Interior Point Methods

This tour explores the use of interior point methods for constraint minimization under positivity constraints.

The definite reference for this Numerical Tour is the book "Convex Optimization" of Boyd and Vandenberghe, which is a must read.

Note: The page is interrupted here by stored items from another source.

/-- `roundTo` is Round of R33 to R35 with the flags of R30. -/
theorem roundTo_rounds {f : Fmt} (hf : fmtIsFloat f = true) {r : Rounding} (hr : r.rnd < 65536) (neg : Bool) (m : ℕ) (e : ℤ) :
    Rounds f r neg ((m : ℝ) * 2 ^ e) (roundTo f r neg m e) := by
  obtain ⟨hman, hbias, -, hmax, hman1, hlim, -⟩ := fields_of_float hf
  unfold Rounds
  generalize hF : fields f = F at hman hbias hman1
  obtain ⟨fe, man, bias⟩ := F
  simp only at hman hbias hman1 ⊢
  intro n k hn hk
  rw [magnitude_eq, hF]
  have hbl : body f (limits f).1 = (limits f).1 := Nat.mod_eq_of_lt hlim
  rw [hbl]
  by_cases hm : m = 0
  · subst hm
    have h0 : roundTo f r neg 0 e = (signed f neg 0, 0) := by
      simp [roundTo, ← signBit_eq hf neg 0]
    have hn0 : n = 0 := by
      rw [show ((0:ℕ):ℝ) * 2 ^ e / 2 ^ (max (Int.log 2 (((0:ℕ):ℝ) * 2 ^ e)) (1 - bias) - man) = 0 by simp] at hn
      rw [roundsTo_zero_fract hr (by simp)] at hn
      simpa using hn
    subst hn0
    obtain ⟨h1, h2, h3⟩ := signed_parts f neg (b := 0) (by omega)
    refine ⟨fun h => absurd h ?_, fun _ => ⟨by rw [h0]; exact h1, by rw [h0]; simp [h2], by rw [h0]; exact h3, ?_, ?_, ?_, ?_⟩⟩
    · simp only [Nat.cast_zero, zero_mul, not_lt]
      unfold mag; split <;> positivity
    · rw [h0, magnitude_eq, h2, hF]; simp [mag]
    · intro _; rw [h0]
    · intro h; simp at h
    · intro h; simp at h
  · rw [log_dyadic hm] at hn hk ⊢
    rw [roundUnits_roundsTo hr] at hn hk
    have hexact := roundUnits_exact hr neg m e (max ((Nat.log2 m : ℤ) + e) (1 - bias) - man)
    rw [← hn] at hexact
    set q : ℤ := max ((Nat.log2 m : ℤ) + e) (1 - bias) - man with hq
    have hq' : max ((Nat.log2 m : ℤ) + e - (man:ℤ)) (1 - bias - man) = q := by rw [hq]; omega
    have hRn := (roundUnits_roundsTo hr neg m e q n).2 hn
    have hRk := (roundUnits_roundsTo hr neg m e ((Nat.log2 m : ℤ) + e - man) k).2 hk
    have hmlo : ((2:ℝ) ^ Nat.log2 m) ≤ m := by exact_mod_cast Nat.log2_self_le hm
    have hmhi : (m:ℝ) < 2 ^ (Nat.log2 m + 1) := by exact_mod_cast Nat.lt_log2_self (n := m)
    have hx0 : (0:ℝ) < m * 2 ^ e := by
      have : (0:ℝ) < m := by exact_mod_cast Nat.pos_of_ne_zero hm
      positivity
    have hxlo : (2:ℝ) ^ ((Nat.log2 m : ℤ) + e) ≤ m * 2 ^ e := by
      rw [zpow_add₀ (by norm_num), zpow_natCast]; gcongr
    have hxhi : (m:ℝ) * 2 ^ e < 2 ^ ((Nat.log2 m : ℤ) + e + 1) := by
      have : (2:ℝ) ^ ((Nat.log2 m : ℤ) + e + 1) = 2 ^ (Nat.log2 m + 1) * 2 ^ e := by
        rw [← zpow_natCast, ← zpow_add₀ (by norm_num)]; congr 1; push_cast; ring
      rw [this]; gcongr
    set top : ℤ := (Nat.log2 m : ℤ) + e with htop
    have up : ∀ u : ℤ, top - man ≤ u → (m:ℝ) * 2 ^ e / 2 ^ u < (2 ^ (man + 1) : ℕ) := by
      intro u hu
      rw [div_lt_iff₀ (by positivity)]
      push_cast
      rw [← zpow_natCast, ← zpow_add₀ (by norm_num)]
      exact hxhi.trans_le (zpow_le_zpow_right₀ (by norm_num) (by push_cast; omega))
    have dn : ∀ u : ℤ, u ≤ top - man → ((2 ^ man : ℕ) : ℝ) ≤ (m:ℝ) * 2 ^ e / 2 ^ u := by
      intro u hu
      rw [le_div_iff₀ (by positivity)]
      push_cast
      rw [← zpow_natCast, ← zpow_add₀ (by norm_num)]
      exact (zpow_le_zpow_right₀ (by norm_num) (by omega)).trans hxlo
    have hn2 : n ≤ 2 ^ (man + 1) := roundsTo_le hRn (by positivity) (up q (by omega))
    have hsub : n < 2 ^ man → q = 1 - bias - man := by
      intro h
      by_contra hne
      have : 2 ^ man ≤ n := le_roundsTo hRn (dn q (by omega))
      omega
    have hk2 : k ≤ 2 ^ (man + 1) := roundsTo_le hRk (by positivity) (up _ le_rfl)
    have hk1 : 2 ^ man ≤ k := le_roundsTo hRk (dn _ le_rfl)
    have hpat := mag_pattern man bias q n (by omega) hn2 hsub
    set pat : ℕ := (if n < 2 ^ man then n else (q + man + bias).toNat * 2 ^ man + (n - 2 ^ man)) with hpatdef
    have hround : roundTo f r neg m e =
        if fmtMax f < pat then (overflowBits f r neg, flagOF ||| flagNX)
        else (signBit f neg + pat, (if (roundUnits r neg m e q).2 = true then flagNX else 0#6) |||
          (if ((roundUnits r neg m e q).2 && (decide (top < 1 - bias) && !(k == 2 ^ (man + 1) && top == 1 - bias - 1))) = true
            then flagUF else 0#6)) := by
      unfold roundTo
      rw [if_neg (by simpa using hm)]
      dsimp only
      rw [hman, hbias, ← htop, hq', ← hk, ← hn]
    rw [hround, hmax]
    have hlt : (limits f).1 < pat ↔ mag man bias (limits f).1 < n * 2 ^ q := by
      rw [← hpat]; exact ((mag_strictMono man bias).lt_iff_lt).symm
    refine ⟨fun h => by rw [if_pos (hlt.2 h), overflowBits_eq hf], fun h => ?_⟩
    have hnl : ¬(limits f).1 < pat := fun h' => absurd (hlt.1 h') (not_lt.2 h)
    rw [if_neg hnl, signBit_eq hf]
    obtain ⟨h1, h2, h3⟩ := signed_parts f neg (b := pat) (by omega)
    have htiny : (decide (top < 1 - bias) && !(k == 2 ^ (man + 1) && top == 1 - bias - 1)) = true ↔
        (k : ℝ) * 2 ^ (top - man) < 2 ^ (1 - bias) := by
      have hkR : ((2:ℝ) ^ man) ≤ k := by exact_mod_cast hk1
      have hkR2 : (k:ℝ) ≤ 2 ^ (man + 1) := by exact_mod_cast hk2
      have e1 : (2:ℝ) ^ man * 2 ^ (top - man) = 2 ^ top := by
        rw [← zpow_natCast, ← zpow_add₀ (by norm_num)]; congr 1; ring
      have e2 : (2:ℝ) ^ (man + 1) * 2 ^ (top - man) = 2 ^ (top + 1) := by
        rw [← zpow_natCast, ← zpow_add₀ (by norm_num)]; congr 1; push_cast; ring
      have hp : (0:ℝ) < 2 ^ (top - man) := by positivity
      by_cases ht : top < 1 - bias
      · by_cases ht2 : top = 1 - bias - 1
        · by_cases hkk : k = 2 ^ (man + 1)
          · have : (k:ℝ) = 2 ^ (man + 1) := by rw [hkk]; push_cast; rfl
            rw [this, e2]
            simp [ht2, hkk]
          · have : (k:ℝ) < 2 ^ (man + 1) := by exact_mod_cast lt_of_le_of_ne hk2 hkk
            have h5 : (k : ℝ) * 2 ^ (top - man) < 2 ^ (1 - bias) := by
              calc (k : ℝ) * 2 ^ (top - man) < 2 ^ (man + 1) * 2 ^ (top - man) := by gcongr
                _ = 2 ^ (1 - bias) := by rw [e2]; congr 1; omega
            simp [ht, hkk, h5]
        · have h5 : (k : ℝ) * 2 ^ (top - man) < 2 ^ (1 - bias) := by
            calc (k : ℝ) * 2 ^ (top - man) ≤ 2 ^ (man + 1) * 2 ^ (top - man) := by gcongr
              _ < 2 ^ (1 - bias) := by rw [e2]; exact zpow_lt_zpow_right₀ (by norm_num) (by omega)
          have h6 : ¬top = -bias := by omega
          simp [ht, h5, h6]
      · have h5 : (2:ℝ) ^ (1 - bias) ≤ (k : ℝ) * 2 ^ (top - man) := by
          calc (2:ℝ) ^ (1 - bias) ≤ 2 ^ top := zpow_le_zpow_right₀ (by norm_num) (by omega)
            _ = 2 ^ man * 2 ^ (top - man) := e1.symm
            _ ≤ _ := by gcongr
        simp [ht, h5]
    refine ⟨h1, by rw [h2]; omega, h3, by rw [magnitude_eq, h2, hF]; exact hpat, fun hy => ?_, fun hy hk' => ?_, fun hy hk' => ?_⟩
    · have := hexact.2 hy; simp [this]
    · have hi : (roundUnits r neg m e q).2 = true := by
        cases h : (roundUnits r neg m e q).2
        · exact absurd (hexact.1 h) hy
        · rfl
      have ht := mt htiny.1 (not_lt.2 hk')
      simp only [hi, Bool.true_and, if_neg ht, if_true]; decide
    · have hi : (roundUnits r neg m e q).2 = true := by
        cases h : (roundUnits r neg m e q).2
        · exact absurd (hexact.1 h) hy
        · rfl
      simp only [hi, Bool.true_and, if_pos (htiny.2 hk'), if_true]

/-- The fields of a pattern. -/
theorem parts_eq {f : Fmt} (hf : fmtIsFloat f = true) (p : ℕ) :
    bitOf p (fmtExp f + fmtMan f) = negative f p ∧ bitsOf p (fmtMan f) (fmtExp f) = body f p / 2 ^ (fields f).2.1 ∧
    bitsOf p 0 (fmtMan f) = body f p % 2 ^ (fields f).2.1 := by
  obtain ⟨hman, -, hexp, -⟩ := fields_of_float hf
  refine ⟨?_, ?_, ?_⟩
  · rw [hman, hexp]; unfold bitOf negative signWeight
    rw [Bool.eq_iff_iff]; simp
  · rw [hman, hexp]; unfold bitsOf body signWeight
    rw [Nat.add_comm, pow_add, Nat.mod_mul_right_div_self]
  · rw [hman]; unfold bitsOf body signWeight
    rw [Nat.mod_mod_of_dvd _ (Dvd.intro_left _ (pow_add 2 _ _).symm), pow_zero, Nat.div_one]

/-- The sign has a weight. -/
theorem signWeight_pos (f : Fmt) : 0 < signWeight f := by unfold signWeight; positivity

/-- A body is below the sign. -/
theorem body_lt (f : Fmt) (p : ℕ) : body f p < signWeight f := Nat.mod_lt _ (signWeight_pos f)

/-- A pattern is its sign and its body. -/
theorem signed_self {f : Fmt} {p : ℕ} (hp : p < 2 * signWeight f) : signed f (negative f p) (body f p) = p := by
  have hw := signWeight_pos f
  by_cases h : p < signWeight f
  · simp [signed, negative, body, Nat.div_eq_of_lt h, Nat.mod_eq_of_lt h]
  · have h1 : p / signWeight f = 1 := by
      rw [Nat.div_eq_of_lt_le] <;> omega
    have h2 : p % signWeight f = p - signWeight f := by
      rw [Nat.mod_eq_sub_mod (by omega), Nat.mod_eq_of_lt (by omega)]
    simp [signed, negative, body, h1, h2]; omega

/-- What a NaN unpacks to. -/
theorem unpack_nan {f : Fmt} (hf : fmtIsFloat f = true) {p : ℕ} (hp : p < 2 * signWeight f) (h : nanPat f p = true) :
    ∃ pay, unpackFloat f p = .nan (negative f p) pay ∧ isSNaN (unpackFloat f p) = signals f p ∧
      packNaN f (negative f p) pay = quieted f p := by
  obtain ⟨h1, h2, h3⟩ := parts_eq hf p
  have hself := signed_self hp
  have hbw := body_lt f p
  generalize hb : body f p = b at *
  generalize hng : negative f p = ng at *
  subst hself
  cases f <;> simp [fmtIsFloat] at hf
  all_goals
    simp only [nanPat, limits, hb, decide_eq_true_eq] at h
    simp only [fields, fmtMan, fmtExp, signWeight] at h1 h2 h3 hbw
  case fp32 =>
    have e1 : b / 8388608 = 255 := by omega
    have e2 : b % 8388608 ≠ 0 := by omega
    have hs : signals .fp32 (signed .fp32 ng b) = decide (b % 8388608 < 4194304) := by
      simp [signals, nanPat, limits, fields, hb, h]
    refine ⟨b % 2 ^ 23, ?_, ?_, ?_⟩
    · simp [unpackFloat, fmtMan, fmtExp, h1, h2, h3, e1, e2]
    · simp [unpackFloat, isSNaN, signals, nanPat, limits, fields, fmtMan, fmtExp, h1, h2, h3, e1, e2, hb, h]
    · simp only [packNaN, quieted, hs]
      simp [fields, fmtMan, fmtExp, signBit, signed, signWeight]
      cases ng <;> simp <;> split <;> omega
  case bf16 =>
    have e1 : b / 128 = 255 := by omega
    have e2 : b % 128 ≠ 0 := by omega
    have hs : signals .bf16 (signed .bf16 ng b) = decide (b % 128 < 64) := by
      simp [signals, nanPat, limits, fields, hb, h]
    refine ⟨b % 2 ^ 7 * 2 ^ 16, ?_, ?_, ?_⟩
    · simp [unpackFloat, fmtMan, fmtExp, h1, h2, h3, e1, e2]
    · simp [unpackFloat, isSNaN, signals, nanPat, limits, fields, fmtMan, fmtExp, h1, h2, h3, e1, e2, hb, h]; omega
    · simp only [packNaN, quieted, hs]
      simp [fields, fmtMan, fmtExp, signBit, signed, signWeight]
      cases ng <;> simp <;> split <;> omega
  case fp16 =>
    have e1 : b / 1024 = 31 := by omega
    have e2 : b % 1024 ≠ 0 := by omega
    have hs : signals .fp16 (signed .fp16 ng b) = decide (b % 1024 < 512) := by
      simp [signals, nanPat, limits, fields, hb, h]
    refine ⟨b % 2 ^ 10 * 2 ^ 13, ?_, ?_, ?_⟩
    · simp [unpackFloat, fmtMan, fmtExp, h1, h2, h3, e1, e2]
    · simp [unpackFloat, isSNaN, signals, nanPat, limits, fields, fmtMan, fmtExp, h1, h2, h3, e1, e2, hb, h]; omega
    · simp only [packNaN, quieted, hs]
      simp [fields, fmtMan, fmtExp, signBit, signed, signWeight]
      cases ng <;> simp <;> split <;> omega
  case e5m2 =>
    have e1 : b / 4 = 31 := by omega
    have e2 : b % 4 ≠ 0 := by omega
    refine ⟨b % 2 ^ 2 * 2 ^ 21, ?_, ?_, ?_⟩
    · simp [unpackFloat, fmtMan, fmtExp, h1, h2, h3, e1, e2]
    · simp [unpackFloat, isSNaN, signals, nanPat, limits, fields, fmtMan, fmtExp, h1, h2, h3, e1, e2, hb, h]; omega
    · simp only [packNaN, quieted, hng]
      simp [limits, fields, fmtMan, fmtExp, signBit, signed, signWeight, fmtNaN]
      cases ng <;> simp
  case e4m3 =>
    have e0 : b = 127 := by omega
    subst e0
    refine ⟨0x400000, ?_, ?_, ?_⟩
    · simp [unpackFloat, fmtMan, fmtExp, h1, h2, h3]
    · simp [unpackFloat, isSNaN, signals, fmtMan, fmtExp, h1, h2, h3]
    · simp only [packNaN, quieted, hng]
      simp [limits, fields, fmtMan, fmtExp, signBit, signed, signWeight, fmtNaN]
      cases ng <;> simp

/-- What an infinity unpacks to. -/
theorem unpack_inf {f : Fmt} (hf : fmtIsFloat f = true) {p : ℕ} (h : infPat f p = true) :
    unpackFloat f p = .inf (negative f p) := by
  obtain ⟨h1, h2, h3⟩ := parts_eq hf p
  simp only [infPat, decide_eq_true_eq] at h
  obtain ⟨h, h'⟩ := h
  rw [h'] at h2 h3
  unfold unpackFloat
  dsimp only
  rw [h1, h2, h3]
  cases f <;> simp [fmtIsFloat] at hf <;> simp at h <;> simp [limits, fields, fmtExp]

$\newcommand{\dotp}[2]{\langle #1, #2 \rangle}$ $\newcommand{\enscond}[2]{\lbrace #1, #2 \rbrace}$ $\newcommand{\pd}[2]{ \frac{ \partial #1}{\partial #2} }$ $\newcommand{\umin}[1]{\underset{#1}{\min}\;}$ $\newcommand{\umax}[1]{\underset{#1}{\max}\;}$ $\newcommand{\umin}[1]{\underset{#1}{\min}\;}$ $\newcommand{\uargmin}[1]{\underset{#1}{argmin}\;}$ $\newcommand{\norm}[1]{\|#1\|}$ $\newcommand{\abs}[1]{\left|#1\right|}$ $\newcommand{\choice}[1]{ \left\{ \begin{array}{l} #1 \end{array} \right. }$ $\newcommand{\pa}[1]{\left(#1\right)}$ $\newcommand{\diag}[1]{{diag}\left( #1 \right)}$ $\newcommand{\qandq}{\quad\text{and}\quad}$ $\newcommand{\qwhereq}{\quad\text{where}\quad}$ $\newcommand{\qifq}{ \quad \text{if} \quad }$ $\newcommand{\qarrq}{ \quad \Longrightarrow \quad }$ $\newcommand{\ZZ}{\mathbb{Z}}$ $\newcommand{\CC}{\mathbb{C}}$ $\newcommand{\RR}{\mathbb{R}}$ $\newcommand{\EE}{\mathbb{E}}$ $\newcommand{\Zz}{\mathcal{Z}}$ $\newcommand{\Ww}{\mathcal{W}}$ $\newcommand{\Vv}{\mathcal{V}}$ $\newcommand{\Nn}{\mathcal{N}}$ $\newcommand{\NN}{\mathcal{N}}$ $\newcommand{\Hh}{\mathcal{H}}$ $\newcommand{\Bb}{\mathcal{B}}$ $\newcommand{\Ee}{\mathcal{E}}$ $\newcommand{\Cc}{\mathcal{C}}$ $\newcommand{\Gg}{\mathcal{G}}$ $\newcommand{\Ss}{\mathcal{S}}$ $\newcommand{\Pp}{\mathcal{P}}$ $\newcommand{\Ff}{\mathcal{F}}$ $\newcommand{\Xx}{\mathcal{X}}$ $\newcommand{\Mm}{\mathcal{M}}$ $\newcommand{\Ii}{\mathcal{I}}$ $\newcommand{\Dd}{\mathcal{D}}$ $\newcommand{\Ll}{\mathcal{L}}$ $\newcommand{\Tt}{\mathcal{T}}$ $\newcommand{\si}{\sigma}$ $\newcommand{\al}{\alpha}$ $\newcommand{\la}{\lambda}$ $\newcommand{\ga}{\gamma}$ $\newcommand{\Ga}{\Gamma}$ $\newcommand{\La}{\Lambda}$ $\newcommand{\si}{\sigma}$ $\newcommand{\Si}{\Sigma}$ $\newcommand{\be}{\beta}$ $\newcommand{\de}{\delta}$ $\newcommand{\De}{\Delta}$ $\newcommand{\phi}{\varphi}$ $\newcommand{\th}{\theta}$ $\newcommand{\om}{\omega}$ $\newcommand{\Om}{\Omega}$ $\DeclareMathOperator{\eqdef}{\overset{\tiny def}{=}}$

In [1]:
import math as m
import numpy as np
import matplotlib.pyplot as plt

Useful helpers.

In [2]:
def dotp(x,y):
    return np.sum( x.flatten()*y.flatten() )
np.random.seed(123) # to ensure reproductibitily 

Problem formulation

The goal is to solve problem of the form: $$ (\mathcal{S}_\infty) \qquad \umin{x\in \RR^d, A x \leq b} f(x) $$ for $A \in \RR^{m \times d}$.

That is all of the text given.